TSMC announced on Thursday (April 20) to announce the financial report of the first quarter of this year, and the consolidated revenue of about 508.63 billion NT $ (Same, about 22.17836 million yuan), the first quarter of net profitAbout 206.9 billion yuan, an increase of 2.1%year -on -year, but a decrease of 30.0%month -on -month, and earnings per share was 7.98 yuan.
The first quarter of the 2023 financial report released by TSMC showed that compared with the same period in 2022, the revenue in the first quarter of 2023 increased by 3.6%, and the net profit and earnings per share increased by 2.1%year -on -year by 2.1%year -on -yearEssence
However, compared with the previous quarter, the revenue in the first quarter of 2023 decreased by 18.7%, and the net profit decreased by 30.0%, the largest quarterly decline in the past four years.

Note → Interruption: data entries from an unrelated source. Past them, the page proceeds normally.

theorem State.chainsFailed_eff (s : State) (x1 : List Nat) : Eff 4 s (State.chainsFailed s x1) := by
  induction x1 generalizing s with
  | nil => exact Eff.refl _ _
  | cons y ys ih =>
    unfold State.chainsFailed
    with_reducible repeat' first | assumption | exact Eff.refl _ _ | refine (ih _).step rfl ?_ | refine (State.frozenShow_eff _ _).step rfl ?_ | refine (State.set_eff _ _ _).step rfl ?_ | refine Eff.ite ?_ ?_ | split | dsimp only

theorem State.blockFault_eff (s : State) (b : Nat) (cause : Nat) (chain : Nat) : Eff 5775510667660 s (State.blockFault s b cause chain) := by
  unfold State.blockFault
  with_reducible repeat' first | assumption | exact Eff.refl _ _ | refine (State.chainsFailed_eff _ _).step rfl ?_ | refine (State.chainsStop_eff _ _).step rfl ?_ | refine (State.fault_eff _ _ _ _ _).step rfl ?_ | refine (State.isolate_eff _ _ _ _).step rfl ?_ | refine Eff.ite ?_ ?_ | split | refine Eff.upd_flt ?_ rfl | dsimp only

theorem State.jobSet_eff (s : State) (k : Nat) (j : Job) : Eff 268435460 s (State.jobSet s k j) := by
  unfold State.jobSet
  with_reducible repeat' first | assumption | exact Eff.refl _ _ | refine (State.jobShow_eff _ _).step rfl ?_ | refine Eff.ite ?_ ?_ | split | refine Eff.upd_spn ?_ rfl | dsimp only

theorem State.writeWaiting_eff (s : State) (r : Nat) (x2 : List (Nat × Nat × Nat × List Byte)) : Eff 4675611066380 s (State.writeWaiting s r x2) := by
  induction x2 generalizing s r with
  | nil => exact Eff.refl _ _
  | cons y ys ih =>
    unfold State.writeWaiting
    with_reducible repeat' first | assumption | exact Eff.refl _ _ | refine (ih _ _).step rfl ?_ | refine (State.regionWrite_eff _ _ _ _ _).step rfl ?_ | refine Eff.ite ?_ ?_ | split | dsimp only

theorem State.regionWritten_eff (s : State) (r : Nat) : Eff 4675611066380 s (State.regionWritten s r) := by
  unfold State.regionWritten
  with_reducible repeat' first | assumption | exact Eff.refl _ _ | refine (State.writeWaiting_eff _ _ _).step rfl ?_ | refine Eff.ite ?_ ?_ | split | refine Eff.upd_echo ?_ rfl | dsimp only

end Sys2Proof.Machine
end

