-- ==== Sys2Proof/Laws/EffControl.lean ====
section
/-! SUPPORT. What every operation of Machine/Control.lean may change, and that it keeps the canonical forms and lowers no rising counter (Effect.lean). -/

namespace Sys2Proof.Machine

theorem State.ctlTry_eff (s : State) (p : Nat) (v : CtlVal) (gen k f : Nat) : Eff 13471702008204 s (s.ctlTry p v gen k f).1 := by
  induction k generalizing s gen f with
  | zero => unfold State.ctlTry; exact Eff.refl _ _
  | succ k ih =>
    cases f with
    | zero => unfold State.ctlTry; exact (State.ctlPut_eff _ _ _ _ _).mono rfl
    | succ f => unfold State.ctlTry; exact (ih _ _ _).step rfl ((State.progFail_eff _ _).step rfl ((State.ctlPut_eff _ _ _ _ _).mono rfl))

theorem State.ctlWrites_eff (s : State) (p : Nat) (v : CtlVal) (fails : Nat) : Eff 13471702008204 s (State.ctlWrites s p v fails).1 := by
  unfold State.ctlWrites
  with_reducible repeat' first | assumption | exact Eff.refl _ _ | refine (State.ctlTry_eff _ _ _ _ _ _).step rfl ?_ | refine Eff.ite ?_ ?_ | split | dsimp only

theorem State.auditCtlCopy_eff (s : State) (fails : Nat) : Eff 13471702008204 s (State.auditCtlCopy s fails) := by
  unfold State.auditCtlCopy
  with_reducible repeat' first | assumption | exact Eff.refl _ _ | refine (State.ctlWrites_eff _ _ _ _).step rfl ?_ | refine Eff.ite ?_ ?_ | split | refine Eff.upd_audit ?_ rfl (by simp) | dsimp only

theorem State.keysWrite_eff (s : State) (ks : List KeySlot) : Eff 8796093041672 s (s.keysWrite ks) := by
  unfold State.keysWrite
  refine Eff.upd_keys_keysGen ((State.ctlWrite_eff _ _ _).mono rfl) rfl rfl ?_
  rw [(State.ctlWrite_eff _ _ _).keysGen rfl]
  exact Nat.le_succ _

theorem State.auditCtlDue_eff (s : State) : Eff 128 s (State.auditCtlDue s) := by
  unfold State.auditCtlDue
  with_reducible repeat' first | assumption | exact Eff.refl _ _ | refine Eff.ite ?_ ?_ | split | refine Eff.upd_audit ?_ rfl (by simp) | dsimp only

theorem State.selWrite_eff (s : State) (w : SelWord) : Eff 8796093042696 s (State.selWrite s w) := by
  unfold State.selWrite
  with_reducible repeat' first | assumption | exact Eff.refl _ _ | refine (State.ctlPut_eff _ _ _ _ _).step rfl ?_ | refine Eff.ite ?_ ?_ | split | refine Eff.upd_sel ?_ rfl | dsimp only

theorem State.auditOverflow_eff (s : State) : Eff 13469554524556 s (State.auditOverflow s) := by
  unfold State.auditOverflow
  with_reducible repeat' first | assumption | exact Eff.refl _ _ | refine (State.auditLost_eff _).step rfl ?_ | refine (State.auditProgram_eff _ _).step rfl ?_ | refine (State.set_eff _ _ _).step rfl ?_ | refine Eff.ite ?_ ?_ | split | dsimp only

theorem State.clearEnd_eff (s : State) : Eff 13469554525068 s (State.clearEnd s) := by
  unfold State.clearEnd
  with_reducible repeat' first | assumption | exact Eff.refl _ _ | refine (State.auditCtlDue_eff _).step rfl ?_ | refine (State.auditOverflow_eff _).step rfl ?_ | refine (State.auditRelevel_eff _).step rfl ?_ | refine (State.result_eff _ _ _ _ _).step rfl ?_ | refine Eff.ite ?_ ?_ | split | refine Eff.upd_gw ?_ rfl | dsimp only

theorem State.eraseWants_eff (s : State) (x1 : List Nat) : Eff 49156 s (State.eraseWants s x1) := by
  induction x1 generalizing s with
  | nil => exact Eff.refl _ _
  | cons y ys ih =>
    unfold State.eraseWants
    with_reducible repeat' first | assumption | exact Eff.refl _ _ | refine (ih _).step rfl ?_ | refine (State.eraseWant_eff _ _).step rfl ?_ | refine Eff.ite ?_ ?_ | split | dsimp only

theorem State.ctlShow_eff (s : State) (x1 : CtlVal) : Eff 1077949632 s (State.ctlShow s x1) := by
  unfold State.ctlShow
  with_reducible repeat' first | assumption | exact Eff.refl _ _ | refine Eff.ite ?_ ?_ | split | refine Eff.upd_sel ?_ rfl | refine Eff.upd_sealc ?_ rfl (by simp <;> omega) | refine Eff.upd_front ?_ rfl | refine Eff.upd_cal ?_ rfl | refine Eff.upd_audit ?_ rfl (by simp) | refine Eff.upd_params ?_ rfl | refine Eff.upd_keys ?_ rfl | dsimp only

theorem State.ctlNone_eff (s : State) (p : Nat) : Eff 1077949632 s (State.ctlNone s p) := by
  unfold State.ctlNone
  with_reducible repeat' first | assumption | exact Eff.refl _ _ | refine (State.ctlShow_eff _ _).step rfl ?_ | refine Eff.ite ?_ ?_ | split | refine Eff.upd_sel ?_ rfl | refine Eff.upd_sealc ?_ rfl (by simp <;> omega) | refine Eff.upd_front ?_ rfl | dsimp only

theorem State.ctlLoad_eff (s : State) (x1 : List Nat) : Eff 1077949632 s (State.ctlLoad s x1) := by
  induction x1 generalizing s with
  | nil => exact Eff.refl _ _
  | cons y ys ih =>
    unfold State.ctlLoad
    with_reducible repeat' first | assumption | exact Eff.refl _ _ | refine (ih _).step rfl ?_ | refine (State.ctlNone_eff _ _).step rfl ?_ | refine (State.ctlShow_eff _ _).step rfl ?_ | refine Eff.ite ?_ ?_ | split | dsimp only

theorem State.ctlCut_eff (s : State) (p : Nat) : Eff 8796093038592 s (State.ctlCut s p) := by
  unfold State.ctlCut
  with_reducible repeat' first | assumption | exact Eff.refl _ _ | refine Eff.ite ?_ ?_ | split | refine Eff.upd_hflash_ctl ?_ rfl rfl  | refine Eff.upd_hflash ?_ rfl | refine Eff.upd_ctl ?_ rfl | dsimp only

end Sys2Proof.Machine
end

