-- ==== Sys2Proof/Laws/EffCalib.lean ====
section
/-! SUPPORT. What every operation of Machine/Calib.lean may change, and that it keeps the canonical forms and lowers no rising counter (Effect.lean). -/

namespace Sys2Proof.Machine

theorem State.calShow_eff (s : State) : Eff 4 s (State.calShow s) := by
  unfold State.calShow
  with_reducible repeat' first | assumption | exact Eff.refl _ _ | refine (State.set_eff _ _ _).step rfl ?_ | refine Eff.ite ?_ ?_ | split | dsimp only

theorem State.qualSet_eff (s : State) (kind : Nat) (ch : Nat) (res : Int) : Eff 1073741828 s (State.qualSet s kind ch res) := by
  unfold State.qualSet
  with_reducible repeat' first | assumption | exact Eff.refl _ _ | refine (State.setI_eff _ _ _).step rfl ?_ | refine Eff.ite ?_ ?_ | split | refine Eff.upd_cal ?_ rfl | dsimp only

theorem State.calCmdEnd_eff (s : State) : Eff 4674535228164 s (State.calCmdEnd s) := by
  unfold State.calCmdEnd
  with_reducible repeat' first | assumption | exact Eff.refl _ _ | refine (State.result_eff _ _ _ _ _).step rfl ?_ | refine Eff.ite ?_ ?_ | split | refine Eff.upd_gw_cal ?_ rfl rfl  | refine Eff.upd_gw ?_ rfl | refine Eff.upd_cal ?_ rfl | dsimp only

theorem State.paramPages_eff (s : State) (id : Nat) (x2 : List Nat) : Eff 1099545182216 s (State.paramPages s id x2) := by
  induction x2 generalizing s id with
  | nil => exact Eff.refl _ _
  | cons y ys ih =>
    unfold State.paramPages
    with_reducible repeat' first | assumption | exact Eff.refl _ _ | refine (ih _ _).step rfl ?_ | refine (State.paramPage_eff _ _ _).step rfl ?_ | refine (State.setPair_eff _ _ _).step rfl ?_ | refine Eff.ite ?_ ?_ | split | dsimp only

theorem State.paramSet_eff (s : State) (acc : Nat) (id : Nat) (slot : Nat) (old : Nat) (new : Nat) : Eff 14569099715020 s (State.paramSet s acc id slot old new) := by
  unfold State.paramSet
  with_reducible repeat' first | assumption | exact Eff.refl _ _ | refine (State.auditPutAs_eff _ _ _ _ _).step rfl ?_ | refine (State.ctlWrite_eff _ _ _).step rfl ?_ | refine (State.paramPages_eff _ _ _).step rfl ?_ | refine Eff.ite ?_ ?_ | split | refine Eff.upd_sealc_params ?_ rfl rfl  (by simp) | refine Eff.upd_sealc ?_ rfl (by simp <;> omega) | refine Eff.upd_params ?_ rfl | dsimp only

theorem State.auditAtOnce_eff (s : State) (kind : Nat) (stream : Nat) (data : List Byte) : Eff 13469554524556 s (State.auditAtOnce s kind stream data) := by
  unfold State.auditAtOnce
  with_reducible repeat' first | assumption | exact Eff.refl _ _ | refine (State.auditPrograms_eff _ _).step rfl ?_ | refine (State.auditPut_eff _ _ _ _).step rfl ?_ | refine Eff.ite ?_ ?_ | split | refine Eff.upd_audit ?_ rfl (by simp) | dsimp only

theorem State.marksReach_eff (s : State) (x1 : List Nat) : Eff 1073741824 s (State.marksReach s x1) := by
  induction x1 generalizing s with
  | nil => exact Eff.refl _ _
  | cons y ys ih =>
    unfold State.marksReach
    with_reducible repeat' first | assumption | exact Eff.refl _ _ | refine (ih _).step rfl ?_ | refine (State.markReach_eff _ _).step rfl ?_ | refine Eff.ite ?_ ?_ | split | dsimp only

theorem State.calAccept_eff (s : State) (kind : Nat) (ch : Nat) (j : Nat) (m : Int) (res : Int) : Eff 13470645043596 s (State.calAccept s kind ch j m res) := by
  unfold State.calAccept
  with_reducible repeat' first | assumption | exact Eff.refl _ _ | refine (State.auditAtOnce_eff _ _ _ _).step rfl ?_ | refine (State.calStore_eff _).step rfl ?_ | refine (State.marksReach_eff _ _).step rfl ?_ | refine (State.qualSet_eff _ _ _ _).step rfl ?_ | refine (State.rampShow_eff _).step rfl ?_ | refine (State.sat_eff _ _ _).step rfl ?_ | refine Eff.ite ?_ ?_ | split | refine Eff.upd_fabric_cal ?_ rfl rfl  | refine Eff.upd_cal ?_ rfl | refine Eff.upd_fabric ?_ rfl | dsimp only

theorem State.calPostpone_eff (s : State) (j : CalJob) : Eff 4674535228164 s (State.calPostpone s j) := by
  unfold State.calPostpone
  with_reducible repeat' first | assumption | exact Eff.refl _ _ | refine (State.calCmdEnd_eff _).step rfl ?_ | refine (State.set_eff _ _ _).step rfl ?_ | refine Eff.ite ?_ ?_ | split | refine Eff.upd_cal ?_ rfl | dsimp only

theorem State.zeroJudge_eff (s : State) (z : ZeroCal) : Eff 14570173457358 s (State.zeroJudge s z) := by
  unfold State.zeroJudge
  with_reducible repeat' first | assumption | exact Eff.refl _ _ | refine (State.auditPutAs_eff _ _ _ _ _).step rfl ?_ | refine (State.calShow_eff _).step rfl ?_ | refine (State.markReach_eff _ _).step rfl ?_ | refine (State.paramSet_eff _ _ _ _ _ _).step rfl ?_ | refine (State.result_eff _ _ _ _ _).step rfl ?_ | refine Eff.ite ?_ ?_ | split | refine Eff.upd_freeCtr_gw_cal ?_ rfl rfl rfl  (by simp) | refine Eff.upd_freeCtr ?_ rfl (by simp) | refine Eff.upd_gw ?_ rfl | refine Eff.upd_cal ?_ rfl | dsimp only

theorem execZeroCalEnd_eff (s : State) : OutEff 14570173457358 s (execZeroCalEnd s) := by
  unfold execZeroCalEnd
  with_reducible repeat' first | refine OutEff.guard ?_ | refine OutEff.next ?_ | assumption | exact Eff.refl _ _ | refine (State.zeroJudge_eff _ _).step rfl ?_ | refine Eff.ite ?_ ?_ | split | dsimp only

theorem State.calHold_eff (s : State) (e : Nat) (x2 : List Nat) : Eff 20971524 s (State.calHold s e x2) := by
  induction x2 generalizing s e with
  | nil => exact Eff.refl _ _
  | cons y ys ih =>
    unfold State.calHold
    with_reducible repeat' first | assumption | exact Eff.refl _ _ | refine (ih _ _).step rfl ?_ | refine (State.chainsHold_eff _ _ _ _).step rfl ?_ | refine (State.sdOn_eff _ _).step rfl ?_ | refine (State.set_eff _ _ _).step rfl ?_ | refine Eff.ite ?_ ?_ | split | dsimp only

theorem State.calBegin_eff (s : State) (j : CalJob) (t : Nat) (forced : Bool) : Eff 1095761924 s (State.calBegin s j t forced) := by
  unfold State.calBegin
  with_reducible repeat' first | assumption | exact Eff.refl _ _ | refine (State.calHold_eff _ _ _).step rfl ?_ | refine (State.calShow_eff _).step rfl ?_ | refine (State.set_eff _ _ _).step rfl ?_ | refine (State.setLane_eff _ _ _).step rfl ?_ | refine Eff.ite ?_ ?_ | split | refine Eff.upd_cal ?_ rfl | dsimp only

theorem execCalibrationDue_eff (kind : Nat) (ch : Nat) (s : State) : OutEff 5776729112972 s (execCalibrationDue kind ch s) := by
  unfold execCalibrationDue
  with_reducible repeat' first | refine OutEff.guard ?_ | refine OutEff.next ?_ | assumption | exact Eff.refl _ _ | refine (State.advanceTo_eff _ _).step rfl ?_ | refine (State.settle_eff _).step rfl ?_ | refine (State.sleepTo_eff _ _).step rfl ?_ | refine Eff.ite ?_ ?_ | split | refine Eff.upd_cal ?_ rfl | dsimp only

theorem State.calJudge_eff (s : State) (valid : Bool) (cmd : Bool) (kind : Nat) (ch : Nat) (m : Int) (res : Int) : Eff 13470645043596 s (State.calJudge s valid cmd kind ch m res) := by
  unfold State.calJudge
  with_reducible repeat' first | assumption | exact Eff.refl _ _ | refine (State.auditPut_eff _ _ _ _).step rfl ?_ | refine (State.calAccept_eff _ _ _ _ _ _).step rfl ?_ | refine (State.calStore_eff _).step rfl ?_ | refine (State.sat_eff _ _ _).step rfl ?_ | refine (State.set_eff _ _ _).step rfl ?_ | refine Eff.ite ?_ ?_ | split | refine Eff.upd_cal ?_ rfl | dsimp only

theorem State.calRelease_eff (s : State) (e : Nat) (x2 : List Nat) : Eff 20971524 s (State.calRelease s e x2) := by
  induction x2 generalizing s e with
  | nil => exact Eff.refl _ _
  | cons y ys ih =>
    unfold State.calRelease
    with_reducible repeat' first | assumption | exact Eff.refl _ _ | refine (ih _ _).step rfl ?_ | refine (State.chainsHold_eff _ _ _ _).step rfl ?_ | refine (State.sdOff_eff _ _).step rfl ?_ | refine (State.set_eff _ _ _).step rfl ?_ | refine Eff.ite ?_ ?_ | split | dsimp only

theorem execCalibrationStart_eff (s : State) : OutEff 5776730162060 s (execCalibrationStart s) := by
  unfold execCalibrationStart
  with_reducible repeat' first | refine OutEff.guard ?_ | refine OutEff.next ?_ | assumption | exact Eff.refl _ _ | refine (State.advanceTo_eff _ _).step rfl ?_ | refine (State.calBegin_eff _ _ _ _).step rfl ?_ | refine (State.calPostpone_eff _ _).step rfl ?_ | refine (State.settle_eff _).step rfl ?_ | refine Eff.ite ?_ ?_ | split | dsimp only

theorem execCalibrationHoldEnd_eff (valid : Bool) (m0 : Int) (m1 : Int) (res0 : Int) (res1 : Int) (s : State) : OutEff 14572822152076 s (execCalibrationHoldEnd valid m0 m1 res0 res1 s) := by
  unfold execCalibrationHoldEnd
  with_reducible repeat' first | refine OutEff.guard ?_ | refine OutEff.next ?_ | assumption | exact Eff.refl _ _ | refine (State.advanceTo_eff _ _).step rfl ?_ | refine (State.calCmdEnd_eff _).step rfl ?_ | refine (State.calJudge_eff _ _ _ _ _ _ _).step rfl ?_ | refine (State.calRelease_eff _ _ _).step rfl ?_ | refine (State.calShow_eff _).step rfl ?_ | refine (State.icEdge_eff _ _ _).step rfl ?_ | refine (State.settingsRelease_eff _ _).step rfl ?_ | refine (State.settle_eff _).step rfl ?_ | refine Eff.ite ?_ ?_ | split | refine Eff.upd_cal ?_ rfl | dsimp only

end Sys2Proof.Machine
end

In the first quarter, the operating profit of 23.124 billion yuan was expected to be 222.1 billion Taiwan dollars; the gross profit margin in the first quarter was 56.3%, exceeding the expected 54.4%;%.
The five -nanometer process is 31%of the company's chip sales in the first quarter of 2023; the seven -nanometer process shipping accounts for 20%of the sales amount of the chip chip.TSMC said that in general, the revenue of advanced processes (including seven nanos and more advanced processes) reached 51%of the sales amount of chip chip.
According to Taiwan media reports, at the financial report on the day, the CEO of TSMC Wei Zhe said that the plan to set up a factory in KaoMore advanced processes. "
It is understood that TSMC's definition of advanced processes is mainly based on products below seven nanometers, rather than the original 28 nanometer products that set mature processes.
Wei Zhe's family said: "We don't think Kaohsiung is doing another 28 -nanometer plan, which is the best economic consideration, so we have changed to advanced process, which is currently the lack of production capacity.And Kaohsiung and Tainan are very close, can complement each other, and more flexible. "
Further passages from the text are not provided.